All existing CLI flags can be set in pgschema.toml:

host = "localhost"
port = 5432
db = "myapp"
user = "postgres"
schema = "public"
file = "schema.sql"

2. Named environments (--env)

[env.*] blocks define per-environment overrides that inherit from the base level:

schema = "public"
file = "schema.sql"

[env.dev]
host = "localhost"
db = "myapp_dev"
user = "postgres"

[env.prod]
host = "prod-db.internal"
db = "myapp_prod"
user = "app_user"
lock-timeout = "30s"
auto-approve = false
pgschema plan --env dev
pgschema apply --env prod

Environment merging uses TOML metadata (IsDefined) so explicitly setting a boolean to false in an env block correctly overrides a base-level true — zero values are not silently skipped.

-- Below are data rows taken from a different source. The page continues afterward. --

-- ==== Sys2Proof/Machine/Flags.lean ====
section
/-! DEFINITION. There are no flags (10_state R23). What an operation reports is the status on port `S`; its 8-bit codes
are here (60_exceptions R99). -/

namespace Sys2Proof.Machine

/-- The code on port `S` (60_exceptions R99). -/
def Status.code : Status → Byte
  | .ok => 0x00
  | .invalidChannel => 0x01
  | .busWriteFailed => 0x02
  | .busReadFailed => 0x03
  | .illegalOperation => 0x10
  | .invalidOperand => 0x11
  | .thresholdOutOfRange => 0x12

/-- The status with a code; the other codes are never produced (60_exceptions R99). -/
def statusOfCode (c : Byte) : Option Status :=
  [Status.ok, .invalidChannel, .busWriteFailed, .busReadFailed, .illegalOperation, .invalidOperand,
    .thresholdOutOfRange].find? (fun st => st.code == c)

/-- What port `S` holds: an 8-bit code or no value (10_state R15). -/
def State.portS (s : State) : Option Byte := s.h.status.map Status.code

end Sys2Proof.Machine
end

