-- ==== Sys2Proof/Machine/Core.lean ====
section
/-! DEFINITION. The machine as the host takes it. -/

def Sys2Proof.core : Host.Core :=
  { State := Sys2Proof.Machine.State, Fault := Sys2Proof.Machine.Fault, Refusal := Sys2Proof.Machine.Refusal,
    step := Sys2Proof.Machine.step, reset := Sys2Proof.Machine.State.reset }
end

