-- ==== Sys2Proof/Certificates/Slice0/Obligations.lean ====
section
/-! DEFINITION. The statements for the provers. Each docstring names the rules of spec/ it rests on. -/

open Sys2Proof Sys2Proof.Machine

/-! ## Encoding -/

/-- Decoding an encoded well-formed operation gives it back, with every operand at every value its byte can spell
(30_encoding R53, R54, R56). -/
def Obligations.DecodeInvertsEncode : Prop :=
  ∀ i : Instr, i.wellFormed = true → decode (encode i).cmd (encode i).d = .ok i

/-- An accepted word is the encoding of what it decodes to, and so is the data port where the operation reads it: no bit
of an accepted word is dropped (30_encoding R53, R54, R58 (b)). -/
def Obligations.AcceptedWordIsItsEncoding : Prop :=
  ∀ (cmd : CmdWord) (d : Word) (i : Instr), decode cmd d = .ok i →
    i.wellFormed = true ∧ (encode i).cmd = cmd ∧ (i.readsD = true → (encode i).d = d)

/-- The decoder accepts exactly the words that meet a row's mask, and names that row; a row that ignores `D` decodes the
same whatever stands on the port (30_encoding R54, R58 (a), (b), (d)). -/
def Obligations.DecoderAcceptsExactlyTheTable : Prop :=
  ∀ (cmd : CmdWord) (d : Word),
    (∀ i, decode cmd d = .ok i →
      ∃ row ∈ opcodeTable, row.mnemonic = i.mnemonic ∧ cmd &&& row.mask = row.matchWord) ∧
    (∀ row ∈ opcodeTable, cmd &&& row.mask = row.matchWord → ∃ i, decode cmd d = .ok i ∧ i.mnemonic = row.mnemonic) ∧
    (∀ i d', decode cmd d = .ok i → i.readsD = false → decode cmd d' = .ok i)

/-- Words the spec writes out decode to the operations it gives for them (30_encoding R60, R61; 95_test_vectors). -/
def Obligations.SpecWordsDecode : Prop :=
  decode 0x05010104 0 = .ok (.buildReadConfig 1 (.se 1) 4) ∧
  decode 0x07040000 0x8000 = .ok (.decodeResult 4 0x8000) ∧
  decode 0x32000000 0x03E8 = .ok (.startComparator (.se 0) 0x03E8) ∧
  decode 0x32800000 0x0064 = .ok (.startComparator (.diff 0) 0x0064) ∧
  decode 0x31030000 0 = .ok (.readDiff 3) ∧
  decode 0x00000000 0 = .error .unassignedOpcode ∧
  decode 0x04000401 0 = .error .reservedByteNonzero

/-- A step runs the presented word on the handle it names: the decoded operation, or `IllegalOperation` for a word that
is none. Around the operation the step takes the request off the ports and puts the named handle in place
(42_protocol R83, 60_exceptions R113; the queue and the handle numbers are the model's, logs 15 and 19). -/
def Obligations.StepRunsTheDecodedOperation : Prop :=
  ∀ (s : State) (k : Nat) (target : Handle) (cmd : CmdWord) (d : Word) (rest : List Request),
    s.requests = .operation k cmd d :: rest → s.handle k = some target →
    (∀ h ∈ s.h :: s.peers, h.transport = target.transport → h.phase = .idle) →
    (∀ i, decode cmd d = .ok i → step s = onHandle k (exec i) { s with requests := rest }) ∧
    (∀ e, decode cmd d = .error e →
      step s = onHandle k (fun t => .next (t.ended .illegalOperation none)) { s with requests := rest }) ∧
    (k = 0 → ∀ i, decode cmd d = .ok i → step s = exec i { s with requests := rest })
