-- ==== Sys2Proof/Laws/Ops.lean ====
section
/-! SUPPORT. What each shared operation can do, said once: ending an operation, the two bus paths and their shared tail,
and exchanging handles. -/

namespace Sys2Proof.Machine

/-! ## Ending an operation -/

theorem State.raise_eq (s : State) (e : Status) : s.raise e = s.ended e none := rfl

theorem State.ret_eq (s : State) (v : Option Word) : s.ret v = s.ended .ok v := rfl

@[simp] theorem State.conclude_ok (s : State) (v : Word) : s.conclude (.ok v) = s.ended .ok (some v) := rfl

@[simp] theorem State.conclude_error (s : State) (e : Status) : s.conclude (.error e) = s.ended e none := rfl

@[simp] theorem State.ended_h (s : State) (st : Status) (y : Option Word) : (s.ended st y).h = Machine.ended s.h st y := rfl

@[simp] theorem State.ended_params (s : State) (st : Status) (y : Option Word) : (s.ended st y).params = s.params := rfl

/-- Concluding writes the ports and the phase and nothing else. -/
theorem State.conclude_cases (s : State) (r : Except Status Word) :
    (∃ v, r = .ok v ∧ s.conclude r = s.ended .ok (some v)) ∨ (∃ e, r = .error e ∧ s.conclude r = s.ended e none) := by
  cases r with
  | ok v => exact .inl ⟨v, rfl, rfl⟩
  | error e => exact .inr ⟨e, rfl, rfl⟩

theorem shiftOf_le (v : Variant) : shiftOf v ≤ 15 := by cases v <;> decide

/-! ## The bus paths, each as one state -/

/-- The shared tail (42_protocol R89): a wait, a read, and the end the read's answer gives. -/
theorem convertAndRead_eq (s : State) : convertAndRead s = { s with
    h := Machine.ended (s.h.logged [.wait s.delay, s.evR]) (if readOk s.readAnswer then .ok else .busReadFailed)
      (if readOk s.readAnswer then some (decodeWord (shiftOf s.h.variant) s.readAnswer.value) else none)
    env := useRead (useWait s.env)
    elapsed := s.elapsed + s.delay + s.waitExtra } := by
  unfold convertAndRead
  simp only [State.setPhase_readAnswer, State.waitFor_readAnswer, decodeResult_ok _ _ (shiftOf_le _), State.conclude_ok]
  split <;> apply State.ext <;> simp [*, State.ended, Machine.ended, State.evR]

/-- The read paths (42_protocol R90, R91): the configuration write, and the tail where it succeeds. -/
theorem readPath_eq (mux : Word) (s : State) : readPath mux s =
    let cfg := handleConfig s.params.tables.readFixed s.params.tables s.h mux
    if s.writeAnswer.ok then convertAndRead { s with
      h := s.h.logged [s.evW .config cfg true]
      devRegs := s.devRegs.write (s.regKey .config) cfg
      env := useWrite s.env }
    else { s with
      h := Machine.ended (s.h.logged [s.evW .config cfg false]) .busWriteFailed none
      devRegs := if s.writeAnswer.takenAnyway then s.devRegs.write (s.regKey .config) cfg else s.devRegs
      env := useWrite s.env } := by
  unfold readPath
  simp only [State.setPhase_writeAnswer]
  split
  · rename_i hok
    rw [convertAndRead_eq, convertAndRead_eq]
    have hr : ∀ h m, State.readAnswer { s with env := useWrite s.env, h := h, devRegs := m } = s.readAnswer ∧
        State.waitExtra { s with env := useWrite s.env, h := h, devRegs := m } = s.waitExtra := fun h m =>
      ⟨State.busWrite_readAnswer s .config 0, State.busWrite_waitExtra s .config 0⟩
    apply State.ext <;> simp [hok, Machine.ended, State.evR, State.evW, hr] <;> rfl
  · rename_i hok
    apply State.ext <;> simp [hok, Machine.ended, State.evW, devAfterWrite]

/-- The comparator path (42_protocol R92): the threshold write, then the configuration write, stopping at the first that
fails. -/
theorem armPath_eq (mux hi : Word) (s : State) : armPath mux hi s =
    let cfg := handleConfig s.params.tables.compFixed s.params.tables s.h mux
    let first := s.busWrite .hiThresh hi
    if s.writeAnswer.ok then { s with
      h := Machine.ended (s.h.logged [s.evW .hiThresh hi true, s.evW .config cfg first.writeAnswer.ok])
        (if first.writeAnswer.ok then .ok else .busWriteFailed) none
      devRegs := devAfterWrite (s.devRegs.write (s.regKey .hiThresh) hi) (s.regKey .config) cfg first.writeAnswer
      env := useWrite (useWrite s.env) }
    else { s with
      h := Machine.ended (s.h.logged [s.evW .hiThresh hi false]) .busWriteFailed none
      devRegs := if s.writeAnswer.takenAnyway then s.devRegs.write (s.regKey .hiThresh) hi else s.devRegs
      env := useWrite s.env } := by
  have hw : ((s.setPhase (.configuring (.armHigh mux hi))).busWrite .hiThresh hi).writeAnswer =
    (s.busWrite .hiThresh hi).writeAnswer := rfl
  simp only [armPath, State.setPhase_writeAnswer, hw]
  by_cases hok : s.writeAnswer.ok
  · by_cases h2 : (s.busWrite .hiThresh hi).writeAnswer.ok <;>
      simp only [hok, h2, if_true] <;> apply State.ext <;>
      simp [hok, h2, hw, Machine.ended, State.evW, devAfterWrite]
  · simp only [hok]
    apply State.ext <;> simp [hok, Machine.ended, State.evW, devAfterWrite]

/-! ## Several handles -/

@[simp] theorem State.swap_zero (s : State) : s.swap 0 = s := rfl

/-- Exchanging touches no more than which handle stands where. -/
theorem State.swap_frame (s : State) (k : Nat) : s.swap k = { s with h := (s.swap k).h, peers := (s.swap k).peers } := by
  cases k with
  | zero => rfl
  | succ k => cases hk : s.peers[k]? <;> simp [State.swap, hk]

@[simp] theorem State.swap_params (s : State) (k : Nat) : (s.swap k).params = s.params := by rw [State.swap_frame]
@[simp] theorem State.swap_requests (s : State) (k : Nat) : (s.swap k).requests = s.requests := by rw [State.swap_frame]
@[simp] theorem State.swap_devRegs (s : State) (k : Nat) : (s.swap k).devRegs = s.devRegs := by rw [State.swap_frame]
@[simp] theorem State.swap_env (s : State) (k : Nat) : (s.swap k).env = s.env := by rw [State.swap_frame]
@[simp] theorem State.swap_elapsed (s : State) (k : Nat) : (s.swap k).elapsed = s.elapsed := by rw [State.swap_frame]

/-- Handle `k` comes to the front. -/
theorem State.swap_h (s : State) (k : Nat) (h : Handle) (hk : s.handle k = some h) : (s.swap k).h = h := by
  cases k with
  | zero => simpa [State.handle] using hk
  | succ k =>
    have hk' : s.peers[k]? = some h := hk
    unfold State.swap
    simp only [hk']

/-- Exchanging, replacing the front handle by any other, and exchanging back replaces handle `k` alone. -/
theorem State.swap_swap_handle (s t : State) (k : Nat) (h : Handle) (hk : s.handle k = some h)
    (ht : t.peers = (s.swap k).peers) (j : Nat) : (t.swap k).handle j = if j = k then some t.h else s.handle j := by
  cases k with
  | zero =>
    cases j with
    | zero => rfl
    | succ j => simp [State.handle, State.swap] at *; rw [ht]
  | succ k =>
    have hk' : s.peers[k]? = some h := hk
    have hlt : k < s.peers.length := by
      rcases Nat.lt_or_ge k s.peers.length with hl | hl
      · exact hl
      · rw [List.getElem?_eq_none hl] at hk'; cases hk'
    have hp : t.peers = s.peers.set k s.h := by rw [ht]; unfold State.swap; simp only [hk']
    have htk : t.peers[k]? = some s.h := by rw [hp, List.getElem?_set_self hlt]
    unfold State.swap
    simp only [htk]
    cases j with
    | zero => simp [State.handle]
    | succ j =>
      simp only [State.handle, Nat.add_right_cancel_iff, hp, List.set_set]
      rw [List.getElem?_set]
      by_cases hjk : k = j
      · subst hjk; simp [hlt]
      · rw [if_neg hjk, if_neg (fun e => hjk e.symm)]

/-- The handles of a state are the front one and the further ones. -/
theorem State.mem_handles (s : State) (h : Handle) : h ∈ s.h :: s.peers ↔ ∃ k, s.handle k = some h := by
  constructor
  · intro hm
    rcases List.mem_cons.1 hm with rfl | hm
    · exact ⟨0, rfl⟩
    · obtain ⟨k, hk⟩ := List.mem_iff_getElem?.1 hm
      exact ⟨k + 1, hk⟩
  · rintro ⟨k, hk⟩
    cases k with
    | zero => cases hk; exact List.mem_cons_self
    | succ k => exact List.mem_cons_of_mem _ (List.mem_of_getElem? hk)

/-- Which handle is the first in progress. -/
theorem State.firstBusy_some (s : State) (pick : Handle → Bool) (j : Nat) (hj : s.firstBusy pick = some j) :
    ∃ h, s.handle j = some h ∧ busy h = true ∧ pick h = true := by
  unfold State.firstBusy at hj
  obtain ⟨hlt, hb, -⟩ := List.findIdx?_eq_some_iff_getElem.1 hj
  refine ⟨(s.h :: s.peers)[j], ?_, by simpa using hb⟩
  cases j with
  | zero => rfl
  | succ j => simp [State.handle]

/-- No handle is in progress among those picked. -/
theorem State.firstBusy_none (s : State) (pick : Handle → Bool) :
    s.firstBusy pick = none ↔ ∀ h ∈ s.h :: s.peers, pick h = true → h.phase = .idle := by
  unfold State.firstBusy busy
  rw [List.findIdx?_eq_none_iff]
  constructor
  · intro hb h hh hp
    have := hb h hh
    simp [hp] at this
    exact this
  · intro hb h hh
    have := hb h hh
    cases hp : pick h
    · simp
    · simp [this hp]

end Sys2Proof.Machine
end

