-- ==== Sys2Proof/Laws/Step.lean ====
section
/-! SUPPORT. What one step can do, said once. -/

namespace Sys2Proof.Machine

@[simp] theorem onHandle_zero (run : State → Host.Outcome State Fault Refusal) (s : State) : onHandle 0 run s = run s := by
  unfold onHandle
  rw [State.swap_zero]
  cases run s <;> rfl

/-- Running on a handle answers a next state exactly when the run does. -/
theorem onHandle_next (k : Nat) (run : State → Host.Outcome State Fault Refusal) (s t : State) :
    onHandle k run s = .next t ↔ ∃ u, run (s.swap k) = .next u ∧ t = u.swap k := by
  unfold onHandle
  cases run (s.swap k) <;> simp [eq_comm]

/-- A request of a handle whose bus is free is served. -/
theorem serve_free (k : Nat) (rest : List Request) (run : State → Host.Outcome State Fault Refusal) (s : State)
    (target : Handle) (hk : s.handle k = some target)
    (hfree : ∀ h ∈ s.h :: s.peers, h.transport = target.transport → h.phase = .idle) :
    serve k rest run s = onHandle k run { s with requests := rest } := by
  unfold serve
  rw [hk]
  dsimp only
  rw [(State.firstBusy_none s _).2 (fun h hh hp => hfree h hh (by simpa using hp))]

/-- A request of a handle whose bus is busy is held, and a handle in progress on that bus makes a transition. -/
theorem serve_held (k : Nat) (rest : List Request) (run : State → Host.Outcome State Fault Refusal) (s : State)
    (target : Handle) (hk : s.handle k = some target)
    (hbusy : ¬ ∀ h ∈ s.h :: s.peers, h.transport = target.transport → h.phase = .idle) :
    ∃ j other, s.handle j = some other ∧ other.phase ≠ .idle ∧ other.transport = target.transport ∧
      serve k rest run s = .next ((advance (s.swap j)).swap j) := by
  unfold serve
  rw [hk]
  dsimp only
  cases hj : s.firstBusy (fun h => h.transport == target.transport) with
  | none =>
    exact absurd (fun h hh ht => (State.firstBusy_none s _).1 hj h hh (by simpa using ht)) hbusy
  | some j =>
    obtain ⟨other, ho, hb, hp⟩ := State.firstBusy_some s _ j hj
    exact ⟨j, other, ho, by simpa [busy] using hb, by simpa using hp, rfl⟩

/-- With the bus of handle 0 free, the step runs the word that stands on its ports. -/
theorem step_present (s : State) (cmd : CmdWord) (d : Word) (hs : s.ready) :
    step { s with requests := .operation 0 cmd d :: s.requests } = runWord cmd d s := by
  have he := serve_free 0 s.requests (runWord cmd d) { s with requests := .operation 0 cmd d :: s.requests } s.h rfl hs
  rw [onHandle_zero] at he
  exact he

/-- Everything a step that answers a next state can have done. -/
theorem step_next (s t : State) (h : step s = .next t) :
    t = s ∨
    (∃ j other, s.handle j = some other ∧ other.phase ≠ .idle ∧ t = (advance (s.swap j)).swap j) ∨
    (∃ rest k target run u, s.handle k = some target ∧ run (State.swap { s with requests := rest } k) = .next u ∧
      t = u.swap k ∧ ((∃ cmd d, run = runWord cmd d) ∨ run = readResult)) ∨
    (∃ rest v addr bus, t = createPeer v addr bus { s with requests := rest }) := by
  have served : ∀ k rest run, serve k rest run s = .next t → ((∃ cmd d, run = runWord cmd d) ∨ run = readResult) →
      (∃ j other, s.handle j = some other ∧ other.phase ≠ .idle ∧ t = (advance (s.swap j)).swap j) ∨
      (∃ rest k target run u, s.handle k = some target ∧ run (State.swap { s with requests := rest } k) = .next u ∧
        t = u.swap k ∧ ((∃ cmd d, run = runWord cmd d) ∨ run = readResult)) := by
    intro k rest run hs hrun
    cases hk : s.handle k with
    | none => simp [serve, hk] at hs
    | some target =>
      by_cases hfree : ∀ h ∈ s.h :: s.peers, h.transport = target.transport → h.phase = .idle
      · rw [serve_free k rest run s target hk hfree] at hs
        obtain ⟨u, hu, rfl⟩ := (onHandle_next k run _ t).1 hs
        exact .inr ⟨rest, k, target, run, u, hk, hu, rfl, hrun⟩
      · obtain ⟨j, other, ho, hp, -, he⟩ := serve_held k rest run s target hk hfree
        rw [he] at hs
        cases hs
        exact .inl ⟨j, other, ho, hp, rfl⟩
  unfold step stepState at h
  cases hr : s.requests with
  | nil =>
    simp only [hr] at h
    unfold waitForRequest at h
    split at h
    · rename_i j hj
      obtain ⟨other, ho, hb, -⟩ := State.firstBusy_some s _ j hj
      cases h
      exact .inr (.inl ⟨j, other, ho, by simpa [busy] using hb, rfl⟩)
    · cases h
      exact .inl rfl
  | cons r rest =>
    simp only [hr] at h
    cases r with
    | operation k cmd d => exact .inr ((served k rest _ h (.inl ⟨cmd, d, rfl⟩)).imp_right .inl)
    | readResult k => exact .inr ((served k rest _ h (.inr rfl)).imp_right .inl)
    | create v addr bus =>
      cases h
      exact .inr (.inr (.inr ⟨rest, v, addr, bus, rfl⟩))

end Sys2Proof.Machine
end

3. Multi-tenant schema loop ([schemas])

For multi-tenant setups, a [schemas] block with a SQL query discovers schema names at runtime. plan and apply iterate over all discovered schemas automatically:

host = "localhost"
db = "myapp"
user = "postgres"
file = "tenant.sql"

[schemas]
query = "SELECT schema_name FROM information_schema.schemata WHERE schema_name LIKE 'tenant_%'"
pgschema plan    # plans for each tenant schema
pgschema apply   # applies to each tenant schema

The discovery query runs inside a read-only transaction to prevent accidental data modification (CREATE/DROP/INSERT are rejected by Postgres).

4. Precedence

CLI flags always win: CLI flags > env vars > config env block > config base > defaults.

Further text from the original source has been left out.